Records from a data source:
-- ==== Sys2Proof/Machine/Save.lean ====
section
/-!
DEFINITION. Stopping, saving and restoring plots, and the host's release of frozen masters (08_faults_and_preemption R162, R164, R165;
27_context_reset_recovery R367 to R376).
-/
namespace Sys2Proof.Machine
open Sys2Proof

/-! ### The stop (R164) -/

/-- A stepped thread that is to be saved in a wait stands in its entry again, with its instruction still to execute (log 30). -/
def backInEntry (s : State) (ci tid e : Nat) : State :=
  stepLeft (updCore s ci fun c =>
    let c := updThreadC c tid fun th => { th with st := .parked e, stepping := none, lastUse := [] }
    { c with frags := tupd c.frags e fun f => { f with stepping := f.stepping.filter (· != tid) } }) ci e
/-- Does a thread wait for a matrix step that has begun? It completes first (R133). -/
def stepBegun (c : Core) (w : Wait) : Bool :=
  match w with
  | .matrix id => c.mcur == some id
  | _ => false
/-- A waiting thread of a stopping plot is saved at once, with every register (R164); in a barrier it keeps the phase it waits for
(R263). -/
def saveWaiting (s : State) (ci tid : Nat) : State :=
  match getThread s ci tid with
  | none => s
  | some th => match th.st with
    | .waiting w =>
      if stepBegun (getCore s ci) w then s
      else
        -- R263: what waits in a barrier with its arrival counted waits again without arriving
        let s := updThread (leaveWait s ci tid th w) ci tid fun th => { th with rejoin := match w with
          | .barrier b seen => if th.sheaf.isSome then [(b, seen)] else []
          | _ => th.rejoin }
        match th.stepping with
        | some e => backInEntry s ci tid e
        | none => updThread s ci tid fun th => { th with
            st := .saved true, savedFull := true, lastUse := [] }
    | _ => s
/-- The waiting threads of stopping plots are saved; spawn bins of those plots launch first (R164). -/
def sweepStops (s : State) : State :=
  let stopping (c : Core) (pi : Nat) : Bool := (getPlot c pi).stop.isSome && (getPlot c pi).frozen.isNone
  (tkeys s.cores).foldl (fun s ci =>
    let c := getCore s ci
    if c.plots.all fun e => e.2.stop.isNone then s
    else
      let bins := (c.bins.filter fun e => !e.2.isJoin && stopping c e.2.plot).map (·.1)
      let s := bins.foldl (fun s b => launchBin s ci b) s
      let l := ((getCore s ci).threads.filter fun e => stopping (getCore s ci) e.2.plot && match e.2.st with
        | .waiting _ => true
        | _ => false).map (·.1)
      l.foldl (fun s t => saveWaiting s ci t) s) s
/-- A stop request reaches a plot, with every part of it (R164); a frozen plot is not stopped, nor one that has no slots (R162, R367). -/
def execStopRequest (core plot : Nat) (s : State) : Out :=
  .next (match tget (getCore s core).plots plot with
    | none => s
    | some p =>
      let parts := partsOf s core plot
      if p.stop.isSome || parts.any fun x => (getPlot (getCore s x.1) x.2).frozen.isSome then s
      else match if p.saveAt.isSome then some s else holdSlots s (core, plot) with
        | none => s
        | some s => sweepStops (parts.foldl (fun s x => updPlot s x.1 x.2 fun p => { p with stop := some (getCore s x.1).cyc, tileMask := 0 }) s))
/-- 16,384 cycles after the request a ready thread is saved in full at its next instruction boundary (R164); one under `frag.step` executes
its instruction and parks. -/
def execStopFallbackExpiry (s : State) : Out :=
  .next { s with cores := tmap s.cores fun _ c => { c with threads := tmap c.threads fun _ th =>
    match (getPlot c th.plot).stop with
    | some t => if th.st = .ready ∧ th.stepping.isNone ∧ (getPlot c th.plot).frozen.isNone ∧ c.cyc ≥ t + Config.stopFallback then { th with st := .saved false, savedFull := true } else th
    | none => th } }

/-! ### The image of a part (R368 to R371) -/

/-- A mask of 8·n bits as n bytes. -/
def maskBytes (n : Nat) (l : List Nat) : List Byte := natLe n (maskOf l)
/-- Physical tiles by their place in the save area: those of the roles in order (R298, R368). -/
def tilePlaces (p : Plot) : List Nat := p.roles.flatMap (·.tileMap)
/-- Does the part hold collective operations (R369)? -/
def collOpen (s : State) (ci pi : Nat) : Bool :=
  (s.collHeld.any fun o => o.node.isNone && o.savedAt.isNone && o.core == ci && o.plot == pi)
    || s.comms.any fun k => k.2.ops.any fun o => o.node.isNone && o.savedAt.isNone && o.core == ci && o.plot == pi
/-- The part header (R369). -/
def headBytes (sp : SavedPart) (coll : Bool) : List Byte :=
  let p := sp.plot
  let places := tilePlaces p
  let tv := maskOf ((places.zipIdx.filter fun e => (tget sp.tiles e.1).isSome).map (·.2))
  natLe 8 p.hdrAddr.toNat ++ natLe 8 p.cid.toNat ++ natLe 4 (p.hdr.wide.toNat * 2 ^ 20 + sp.oldCore % 16 * 2 ^ 16 + p.pri % 8 * 2 ^ 8 + p.ctx % 64) ++ natLe 4 p.plotNo
    ++ maskBytes 32 (tkeys sp.threads) ++ maskBytes 32 (tkeys sp.sheaves)
    ++ natLe 4 (tv % 2 ^ 16 * 2 ^ 16 + maskOf (tkeys sp.channels) % 2 ^ 16)
    ++ natLe 4 (sp.tables.isSome.toNat * 2 ^ 7 + coll.toNat * 2 ^ 6 + (!sp.frags.isEmpty).toNat * 2 ^ 5 + min 16 sp.deposits.length)
    ++ natLe 4 (sp.device % 2 ^ 14) ++ List.replicate 0x9C 0
/-- Tag code of a register of a saved thread; in a sheaf of one every register is uniform (R38, R39). -/
def savedTag (mem : Tbl Thread) (th : Thread) (r : Nat) : Nat := tagCode { threads := mem } th r
/-- Was a saved thread saved in full: by the fallback, waiting or parked (R164)? -/
def fullSave (th : Thread) : Bool :=
  th.savedFull || match th.st with
    | .parked _ => true
    | _ => false
/-- The value a register holds, 0 for a released one. -/
def cellWord (th : Thread) (r : Nat) : Word :=
  match tget th.regs r with
  | some x => x.val
  | none => 0
/-- A thread record (R370), as pieces at offsets. A solitary thread has no sheaf record: its values stand in its own (log 35). -/
def threadBytes (mem : Tbl Thread) (th : Thread) : List (Nat × List Byte) :=
  let st := match th.st with
    | .saved true | .waiting _ => 2
    | .parked _ => 3
    | _ => 1
  let w := st * 2 ^ 28 + (fullSave th).toNat * 2 ^ 27 + th.sheaf.isNone.toNat * 2 ^ 26 + (th.preds ||| 1).toNat * 2 ^ 16 + th.sheaf.getD 0 * 2 ^ 8 + th.role % 8 * 2 ^ 5 + th.rank % 32
  let frag := match th.st with
    | .parked e => 64 + e % 64
    | _ => 0
  let tags := (List.range 64).foldl (fun n r => n + savedTag mem th r * 4 ^ r) 0
  let armed := maskOf ((th.regs.filter fun e => e.2.armed).map (·.1))
  let val (r : Nat) : List Byte := natLe 4 (if savedTag mem th r = 0 ∨ (th.sheaf.isNone ∧ savedTag mem th r ≠ 3) then (cellWord th r).toNat else 0)
  [(0, natLe 8 th.pc.toNat ++ natLe 8 th.horizon ++ natLe 8 th.age ++ natLe 8 th.tlast ++ natLe 4 th.mode.toNat ++ natLe 4 th.ast.toNat ++ natLe 4 th.aen.toNat
      ++ natLe 4 w ++ natLe 4 th.prog.toNat ++ natLe 4 th.cause.toNat ++ natLe 4 th.det0.toNat ++ natLe 4 th.det1.toNat ++ natLe 4 th.det2.toNat ++ natLe 4 frag),
    (0x50, natLe 16 tags), (0x60, natLe 8 armed), (0x100, (List.range 64).flatMap val)]
/-- A sheaf record (R371), as pieces at offsets. -/
def sheafBytes (sp : SavedPart) (k : Nat) (sh : Sheaf) : List (Nat × List Byte) :=
  let mem := sp.threads.filter fun e => e.2.sheaf == some k
  let cell (r : Nat) : Option RegCell := mem.findSome? fun m => (tget m.2.regs r).bind fun x =>
    if mem.length ≤ 1 then some { x with tag := .uniform } else if x.tag = .general then none else some x
  let val (r : Nat) : List Byte := match cell r with
    | some x => match x.tag with
      | .affine b st => natLe 4 b.toNat ++ natLe 4 st.toNat
      | _ => natLe 4 x.val.toNat ++ natLe 4 0
    | none => natLe 8 0
  let armed := maskOf ((List.range 64).filter fun r => ((cell r).map (·.armed)).getD false)
  [(0, natLe 4 (handleOf (sh.core0.getD sp.oldCore) k sh.gen).toNat ++ natLe 4 (maskOf (mem.map (·.2.rank))) ++ (List.range 4).flatMap (fun i => natLe 4 (tgetD sh.ctr i 0).toNat)
      ++ natLe 4 sh.tblSel.toNat ++ (List.range 4).flatMap fun i => natLe 4 (tgetD sh.phase i 0)),
    (0x30, natLe 8 armed), (0x40, (List.range 4).flatMap fun i => natLe 4 (tgetD sh.outs i 0)), (0x200, (List.range 64).flatMap val)]
/-- The code of a delivery state in a fragment entry, 0 for a free one. -/
def deliveryCode (d : Delivery) : Nat :=
  match d with
  | .service => 1
  | .pending => 2
  | .delivered => 3
/-- A fragment entry (R154 to R156, R368): members by their number in the cause word, since their own records name the entry; cause, detail, GEN,
delivery state, KIND and unit, place in the order of faults, page. The model's choice are the places within the 32 bytes (log 35). -/
def fragBytes (all : Tbl Frag) (e : Nat) (f : Frag) : List Byte :=
  natLe 4 (fragCause e f).toNat ++ natLe 4 f.det0.toNat ++ natLe 4 f.det1.toNat ++ natLe 4 f.det2.toNat ++ natLe 2 f.gen ++ natLe 1 (deliveryCode f.delivery)
    ++ natLe 1 (f.kind + f.wr.toNat * 16) ++ natLe 2 f.unit ++ natLe 2 (all.filter fun x => decide (x.2.seq < f.seq)).length ++ natLe 8 f.page
/-- A queued deposit (R59, R267, R368): handle, control word and value of its `rput`. The model's choice are the places within the 16 bytes
(log 35). -/
def depositBytes (sp : SavedPart) (d : Deposit) : List Byte :=
  let sh := tgetD sp.sheaves d.sheaf {}
  natLe 4 (handleOf (sh.core0.getD sp.oldCore) d.sheaf sh.gen).toNat ++ natLe 4 (d.all.toNat * 2 ^ 31 + d.ctr % 4 * 2 ^ 12 + d.reg % 64 * 2 ^ 6 + d.rank % 32)
    ++ natLe 4 d.val.toNat ++ natLe 4 0
/-- A copy channel (R143, R368): write pointer; commands, and what the first of them does when it is accepted; their blocks; of the first DEST,
OBJ, base, box and progress. The model's choice are the places within the 128 bytes (log 35). -/
def channelBytes (k : Channel) : List Byte :=
  let c := k.cmds.headD {}
  let four (n : Nat) (f : Nat → Nat) : List Byte := (List.range 4).flatMap fun i => natLe n (f i)
  natLe 8 k.wptr ++ natLe 4 (k.cmds.length % 8 + c.accepted.toNat * 8 + c.rot % 16 * 16 + Nat.log2 c.esz % 4 * 256 + c.boxes.length % 8 * 1024)
    ++ four 4 (fun i => (k.cmds.getD i {}).blk) ++ natLe 4 c.dest ++ natLe 4 (match c.obj with
      | some o => 2 ^ 31 + o
      | none => 0)
    ++ natLe 8 c.base ++ four 4 (fun i => (BitVec.ofInt 32 (c.coords.getD i 0)).toNat) ++ four 4 (fun i => c.extents.getD i 0) ++ four 2 (fun i => c.boxes.getD i 0)
    ++ (List.range 3).flatMap (fun i => natLe 8 (c.strides.getD (i + 1) 0)) ++ natLe 8 c.done ++ natLe 12 0
/-- The bytes of a saved part within its slot (R368). -/
def partImage (sp : SavedPart) (coll : Bool) : List (Nat × List Byte) :=
  let pieces (base : Nat) (l : List (Nat × List Byte)) : List (Nat × List Byte) := l.map fun e => (base + e.1, e.2)
  [(0, headBytes sp coll)]
    ++ (if sp.frags.isEmpty then [] else (List.range 64).map fun e => (0x100 + 32 * e, match tget sp.frags e with
      | some f => fragBytes sp.frags e f
      | none => natLe 32 0))
    ++ (sp.deposits.take 16).zipIdx.map (fun e => (0x1000 + 16 * e.2, depositBytes sp e.1))
    ++ sp.channels.map (fun e => (0x1100 + 128 * e.1, channelBytes e.2))
    ++ (match sp.tables with
      | some t => [(0x2000, natLe 2064 t.1.toNat), (0x3000, natLe 2064 t.2.toNat)]
      | none => [])
    ++ ((tilePlaces sp.plot).zipIdx.filterMap fun e => (tget sp.tiles e.1).map fun v => (0x4000 + 1024 * e.2, natLe 1024 v.toNat))
    ++ sp.sheaves.flatMap (fun e => pieces (0x8000 + 1024 * e.1) (sheafBytes sp e.1 e.2))
    ++ sp.threads.flatMap (fun e => pieces (0x48000 + 512 * e.1) (threadBytes sp.threads e.2))
    ++ [(0x68000, memRead sp.scratch 0 (sp.plot.hdr.scratch * 1024))]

-- Problem details --
Set down exactly the lines from the start of the records to the line with "stepLeft (updCore s ci fun c =>". Include that line, and add nothing more.

-- Response to this task --
-- ==== Sys2Proof/Machine/Save.lean ====
section
/-!
DEFINITION. Stopping, saving and restoring plots, and the host's release of frozen masters (08_faults_and_preemption R162, R164, R165;
27_context_reset_recovery R367 to R376).
-/
namespace Sys2Proof.Machine
open Sys2Proof

/-! ### The stop (R164) -/

/-- A stepped thread that is to be saved in a wait stands in its entry again, with its instruction still to execute (log 30). -/
def backInEntry (s : State) (ci tid e : Nat) : State :=
  stepLeft (updCore s ci fun c =>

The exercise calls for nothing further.